Do any of you guys ever sipe your own snow tires for better traction?


----------



## scottplowman (Oct 22, 2006)

I do, I think it helps a lot. My dad was a field serviceman for Caterpillar in Spokane WA for 25 years. They siped the tires on all their service trucks, was a given. He went way up in the woods to logging sites, out all winter. Also I think he told me once tires last longer because they run cooler. Or maybe someone else. Or maybe I dreamed that.


----------



## kevlars (Feb 11, 2011)

I had some Goodyear Wrangler MT's, which were horrible on ice and hardpack, siped. They worked excellent after the siping. 

kevlars


----------



## BUFF (Dec 24, 2009)

tractorbill;1330600 said:


> Do any of you guys ever sipe your own snow tires for better traction?


Been running sipped tires for about 15yrs, not only do they grip better on all winter road conditions they also reduce tire noise and run cooler so the don't wear out as quick.
The cool thing about sipping is you can make a marginal tire into a pretty decent one. 
Cost is about $15 per tire.


----------



## theplowmeister (Nov 14, 2006)

I cant find ANY one to sipe tires on the east cost


----------



## kevlars (Feb 11, 2011)

Tires Plus did mine. Don't know if you have one near you, though.

kevlars


----------



## BUFF (Dec 24, 2009)

theplowmeister;1339675 said:


> I cant find ANY one to sipe tires on the east cost


Have you tried Town Fair Tire, I know they're all over New England.
My brother in Ct has used them for 25+yrs and they sound like a pretty good outfit.
I've been dealing with Discount Tire since the early 80's and they turned me on to siping.


----------



## tractorbill (Jul 21, 2007)

I can't find any place that does it either. I am going to buy a tool and do my own.


----------



## BUFF (Dec 24, 2009)

tractorbill;1339748 said:


> I can't find any place that does it either.
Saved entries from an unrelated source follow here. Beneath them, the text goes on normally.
-- ==== Sys2Proof/Machine/Update.lean ====
section
/-! DEFINITION. The update service of the factory firmware (chapter 14, R357 to R361, R367): headers, blocks and the end of a transfer, from
its three sources 0 mesh, 1 host link, 2 twin link. -/
namespace Sys2Proof.Machine

/-- The service runs and can use flash and the mailbox. -/
def State.updRuns (s : State) : Bool :=
  s.serves && ! s.safe && s.nvm.prog.isNone && s.nvm.er.isNone && s.ashFree

/-- The source that owns the staging area (R360); none where none does. -/
def State.updOwner (s : State) : Option Nat :=
  if s.copyState = 0 ∨ s.copyState = 4 then none else some (fieldOf (s.mem1 0x280205) 0 2)

/-- Blocks staged of the open transfer: the service's count, or the journal's after a restart (R359). -/
def State.updCount (s : State) : Nat := s.upd.blocks.getD (s.mem1 0x280206).toNat

/-- The service's count changes. -/
def State.setUpdCount (s : State) (n : Option Nat) : State := { s with upd := { s.upd with blocks := n } }

/-- A source is answered (R367): the answer is recorded, and the host gets its reply. -/
def State.updAnswer (s : State) (src code : Nat) (tag : BitVec 16) (status : Nat) : State :=
  let s1 := { s with upd := { s.upd with answer := some (src, status, s.updCount) } }
  if src = 1 then s1.reply code tag.toNat status [BitVec.ofNat 24 s.updCount] else s1

/-- A final code is written to the copy journal, whose state stays (R367). -/
def State.updFinal (s : State) (status : Nat) : State := s.setCopyState s.copyState status

/-- The transfer is over, and the copy journal returns to IDLE with a status (R358, R360). -/
def State.updIdle (s : State) (status : Nat) : State := (s.setCopyState 0 status).setUpdCount none

/-- The checks of R357 on a header, in order: the status of the first that fails, and the state that the mailbox commands leave. -/
def State.updChecks (s : State) (h : List Word) : Nat × State :=
  let w2 := h.getD 2 0#24
  let owner := fieldOf w2 1 2 == 1
  if h.getD 0 0#24 ≠ 0xB9F1A5#24 then (0x40, s)
  else if ! headerOk h (some (s.reg Reg.SYS_A0ENT)) then (0x41, s)
  else
    let v := s.ashOnce .a0 0x13 [0#24]
    if (h.getD 3 0#24).toNat < (v.1.2.getD 22 0#24).toNat then (0x42, v.2)
    else if fieldOf w2 1 2 == 2 && ! s.ash.vnd then (0x45, v.2)
    else if ! boundOk h || (s.ash.bnd && ! w2.getLsbD 0) then (0x43, v.2)
    else if owner && s.ash.owner.isNone then (0x44, v.2)
    else if owner then
      let r := v.2.ashVerify .a0 0x12 (h.take 85) ((h.drop 85).take 171)
      (if r.1 = 0 then 0 else 9, r.2)
    else (0, v.2)

/-- The digest of a header that the copy journal records (R359). -/
def hdrDigest (h : List Word) : List Word := packOctets (sha512 (octetsOf (h.take 85)))

/-- A row of bank B is programmed, its sector erased first where the row begins it (R358); a flash failure leaves the row failing. -/
def State.stageRow (s : State) (row : Nat) (ws : List Word) (ok : Bool) : State :=
  let s1 := if row % 2048 = 0 then s.romErase (row / 2048) else s
  let s2 := s1.touchBank 1
  if ok then (s2.programRow row ws).nvmEnd 1 1 else (s2.spoilRow row).nvmEnd 0x42 1

/-- An accepted header is programmed and the transfer recorded (R358, R359, R361). -/
def State.updAccept (s : State) (src : Nat) (h : List Word) (ok : Bool) : Nat × State :=
  let s1 := (List.range 4).foldl (fun t i => t.stageRow (0x100000 + 64 * i) ((h.drop (64 * i)).take 64) (ok || i != 3)) s
  if ! ok then (0x48, s1.updIdle 0x48)
  else
    let n := (256 + (h.getD 4 0#24).toNat + 2047) / 2048
    let s2 := s1.romJournal 0x201 [BitVec.ofNat 24 n, 0#24, h.getD 3 0#24]
    let s3 := s2.romJournal 0x205 ([BitVec.ofNat 24 src, 0#24] ++ (h.drop 32).take 22 ++ hdrDigest h)
    (0, (s3.setCopyState 1 0).setUpdCount (some 0))

/-- A header that begins a transfer is checked and, where every check passes, taken (R357, R358, R360): a transfer that was open under
another header is abandoned. -/
def State.updBegin (s : State) (src : Nat) (h : List Word) (ok : Bool) : Nat × State :=
  let s0 := if s.copyState = 1 then s.updIdle 2 else s
  let c := s0.updChecks h
  if c.1 = 0 then c.2.updAccept src h ok else (c.1, c.2.updFinal c.1)

/-- A header from a source (R357, R359, R360). -/
def State.updHeader (s : State) (src : Nat) (h : List Word) (ok : Bool) : Nat × State :=
  match s.updOwner with
  | some o =>
    if o ≠ src then (3, s)
    else if s.copyState = 1 ∧ s.memWords 0x28021D 22 = hdrDigest h then (0, s.setUpdCount (some (s.mem1 0x280206).toNat))
    else s.updBegin src h ok
  | none => s.updBegin src h ok

/-- What the host is answered without the service being asked: none where it is, or where the source is not the host link. -/
def State.updBars (s : State) (src code : Nat) : Option Nat := if src = 1 then s.hostBars code else none

/-- A command of a source is served and answered. -/
def State.updServe (s : State) (src code : Nat) (tag : BitVec 16) (f : State → Nat × State) : State :=
  if src = 1 ∧ s.hlOn = false then s
  else if s.serves && (s.updBars src code).isSome then s.reply code tag.toNat ((s.updBars src code).getD 3) []
  else if ! s.updRuns then s
  else
    let r := f s
    r.2.updAnswer src code tag r.1

/-- UPD_HEADER (R357): the 256 words of a header from a source; ok is false where programming it ends with VERIFY. -/
def execUpdHeader (src : Fin 3) (tag : BitVec 16) (h : List Word) (ok : Bool) (s : State) : Host.Outcome State Fault Refusal :=
  .next (s.updServe src.val 0x30 tag fun t => t.updHeader src.val (h.take 256) ok)

/-- The blocks of a body of B words (R358). -/
def bodyBlocks (b : Nat) : Nat := (b + 63) / 64

/-- The image is whole (R358): VERIFY_IMAGE on bank B decides. -/
def State.updFinish (s : State) : Nat × State :=
  let v := s.ashOnce .a0 0x13 [1#24]
  match v.1.1 with
  | 0 => (1, ((v.2.romJournal 0x206 [BitVec.ofNat 24 v.2.updCount]).setCopyState 2 1).setUpdCount none)
  | 9 => (9, v.2.updIdle 9)
  | 4 => (0x45, v.2.updIdle 0x45)
  | 0x41 => (0x44, v.2.updIdle 0x44)
  | _ => (0x46, v.2.updIdle 0x46)

/-- A block that has been programmed is counted (R358, R359). -/
def State.updCounted (s : State) (k : Nat) : Nat × State :=
  let n := if k = s.updCount then k + 1 else s.updCount
  let s1 := s.setUpdCount (some n)
  let s2 := if n ≠ s.updCount ∧ n % 32 = 0 then s1.romJournal 0x206 [BitVec.ofNat 24 n] else s1
  if bodyBlocks (s.bodyLen 1) ≤ n then s2.updFinish else (0, s2)

/-- A block of a source (R358, R360): programmed as one row; a row that holds its words already is not programmed again. -/
def State.updBlock (s : State) (src k : Nat) (ws : List Word) (crcOk ok : Bool) : Nat × State :=
  let row := 0x100100 + 64 * k
  let bs := (List.range 64).map fun i => ws.getD i 0#24
  if s.copyState ≠ 1 ∨ s.updOwner ≠ some src ∨ bodyBlocks (s.bodyLen 1) ≤ k then (0x47, s)
  else if ! crcOk then (8, s.updFinal 8)
  else if s.memWords row 64 = bs ∧ s.rowOk row = true ∧ s.rowBlank row = false ∧ s.isHalf (row / 2048) = false then s.updCounted k
  else if ! ok || (row % 2048 != 0 && (! s.rowBlank row || s.isHalf (row / 2048))) || (row % 2048 == 0 && s.freeTicket.isNone) then
    (0x48, (if row % 2048 != 0 && ! s.rowBlank row then s else s.stageRow row bs false).updIdle 0x48)
  else (s.stageRow row bs true).updCounted k

/-- UPD_BLOCK (R358): block k of 64 words from a source; crcOk is false where its transport CRC-24 failed after 3 re-sends, ok is false where
programming it ends with VERIFY. -/
def execUpdBlock (src : Fin 3) (tag : BitVec 16) (k : Word) (ws : List Word) (crcOk ok : Bool) (s : State) :
    Host.Outcome State Fault Refusal :=
  .next (s.updServe src.val 0x31 tag fun t => t.updBlock src.val k.toNat ws crcOk ok)

/-- UPD_STATUS (R367): the last status in the copy journal. -/
def execUpdStatus (tag : BitVec 16) (s : State) : Host.Outcome State Fault Refusal :=
  .next (s.serve 0x32 tag fun t => (fieldOf (t.mem1 0x280200) 0 8, [BitVec.ofNat 24 t.updCount], t))

/-- UPD_ABANDON (R360): the host link abandons its own transfer. -/
def execUpdAbandon (tag : BitVec 16) (s : State) : Host.Outcome State Fault Refusal :=
  .next (s.updServe 1 0x33 tag fun t => if t.copyState = 1 ∧ t.updOwner = some 1 then (2, t.updIdle 2) else (0x47, t))

/-- TRANSFER_TIMEOUT (R360): no block has arrived for 10 minutes, and the open transfer is abandoned. -/
def execTransferTimeout (s : State) : Host.Outcome State Fault Refusal :=
  if s.serves && ! s.safe && s.copyState == 1 then .next (s.updIdle 2) else .next s

end Sys2Proof.Machine
end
I am going to buy a tool and do my own.


You can probably just use a utility knife to slice/sipe the lugs, the tools I've seen at the tire shops look like a handheld mini deli meat slicer.


----------



## kevlars (Feb 11, 2011)

BUFF;1339751 said:


> You can probably just use a utility knife to slice/sipe the lugs, the tools I've seen at the tire shops look like a handheld mini deli meat slicer.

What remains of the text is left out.